I have a hierarchical structure of objects to represent arithmetic expressions. Something like the following:
TreeNode
/ \
/ \
/ \
NumericNode BinaryOpNode
/ | \ \
/ | \ \
/ | \ \
AddNode MulNode DivNode ...etc
I have the lexer and parser working. Now I'm trying to figure out the best way to do actions over the generated AST in a practical and easy to adapt manner. Right now I had implemented the Visitor Pattern with a Visitor and Visitable interface, but I'm not sure if I really need all the concrete classes to implement the Visitable interface.
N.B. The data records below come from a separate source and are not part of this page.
/-- Byte `k` of packed data at `a` is `c`: bits `8(k mod 4)+7 .. 8(k mod 4)` of word `a + k/4` (R62). -/
def ByteAt (s : State) (a : Word) (k : Nat) (c : Byte) : Prop :=
  ∃ w, s.word (a + BitVec.ofNat 32 (k / 4)).toNat = some w ∧ w.extractLsb' (8 * (k % 4)) 8 = c

/-- Packed bytes stand at `a`, in words that exist, with VM off (R62, R213). -/
def PackedAt (s : State) (a : Word) (bytes : List Byte) : Prop :=
  Room s a ((bytes.length + 3) / 4) ∧ ∀ k : Nat, k < bytes.length → ByteAt s a k (bytes.getD k 0)

/-- A zero-terminated packed string stands at `a`, in words that exist, with VM off (R62). -/
def StringAt (s : State) (a : Word) (chars : List Byte) : Prop :=
  PackedAt s a (chars ++ [0]) ∧ 0 ∉ chars ∧ chars.length < 2 ^ 32

/-- A disc's words outside positions `lo` to `hi` are as before. -/
def SameDiscOutside (lo hi : Nat) (d : Disc) (words : Memory) : Prop :=
  ∀ p : Nat, p < lo ∨ hi ≤ p → Memory.read words p = Memory.read d.words p

/-- The host's files after `new` has been written in a tape's file at the unit's position: files of another name
are as before, and so are the file's other bytes. Where the file has become shorter than the position, the bytes
between are some bytes (log entry 26); writing no bytes changes nothing. -/
def WroteFile (s : State) (tape : Tape) (new : List Byte) (files : List HostFile) : Prop :=
  new = [] ∧ files = s.world.files ∨
  new ≠ [] ∧ ∃ bytes gap : List Byte, tapeContent s tape = some bytes ∧
    gap.length = tape.pos - bytes.length ∧
    files = s.world.files.map fun g =>
      if g.name = tape.file then
        { g with content := some ((bytes ++ gap).take tape.pos ++ new ++
            (bytes ++ gap).drop (tape.pos + new.length)) }
      else g

/-- The host's files and a position after a write of `n` bytes to a tape that failed: some bytes, at most `n`,
stand in its file, and the position has moved by at most `n` (U10, log entry 23). -/
def FailedWrite (s : State) (tape : Tape) (n : Nat) (files : List HostFile) (pos : Nat) : Prop :=
  (∃ new : List Byte, new.length ≤ n ∧ WroteFile s tape new files) ∧
    tape.pos ≤ pos ∧ pos ≤ tape.pos + n

/-- The pair of words at `p` holds a network address in the layout of the launch parameter (U17). -/
def AddressAt (s : State) (p : Word) (a : BitVec 48) : Prop :=
  ∃ w0 w1, s.word p.toNat = some w0 ∧ s.word (p + 1).toNat = some w1 ∧
    w1 ++ w0 = layOut s.cfg.netLayout a

end Sys2Proof.Machine
end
Since i want to control the traverse order in the visitor, i find myself repeating a lot of code. For example, for a PrintInOrder Visitor i have methods like:
public void visit(AddNode node) {
node.getLeft().accept(this);
System.out.print(node + " ");
node.getRight().accept(this);
}
for every concrete node representing some arithmetic operation.
But i can achieve the same implementing Visitable in the super classes. For example the same PrintInOrder Visitor would look like:
public void visit(BinaryOpNode node) {
node.getLeft().accept(this);
System.out.print(node + " ");
node.getRight().accept(this);
}
However, I don't know what is the most common approach for this task.
Question 1: If I want my design to let me do almost whatever I want over the AST, I really need to visit all the concrete nodes and write all that repeated code?.
Question 2: Assuming a Visitor that could return some type, like:
public interface Visitor<T> {
public T visit(AddNode node);
public T visit(MulNode node);
...
}
This looks more versatile than the common void version. But it has useful benefits? And can be used in the same way as the void version?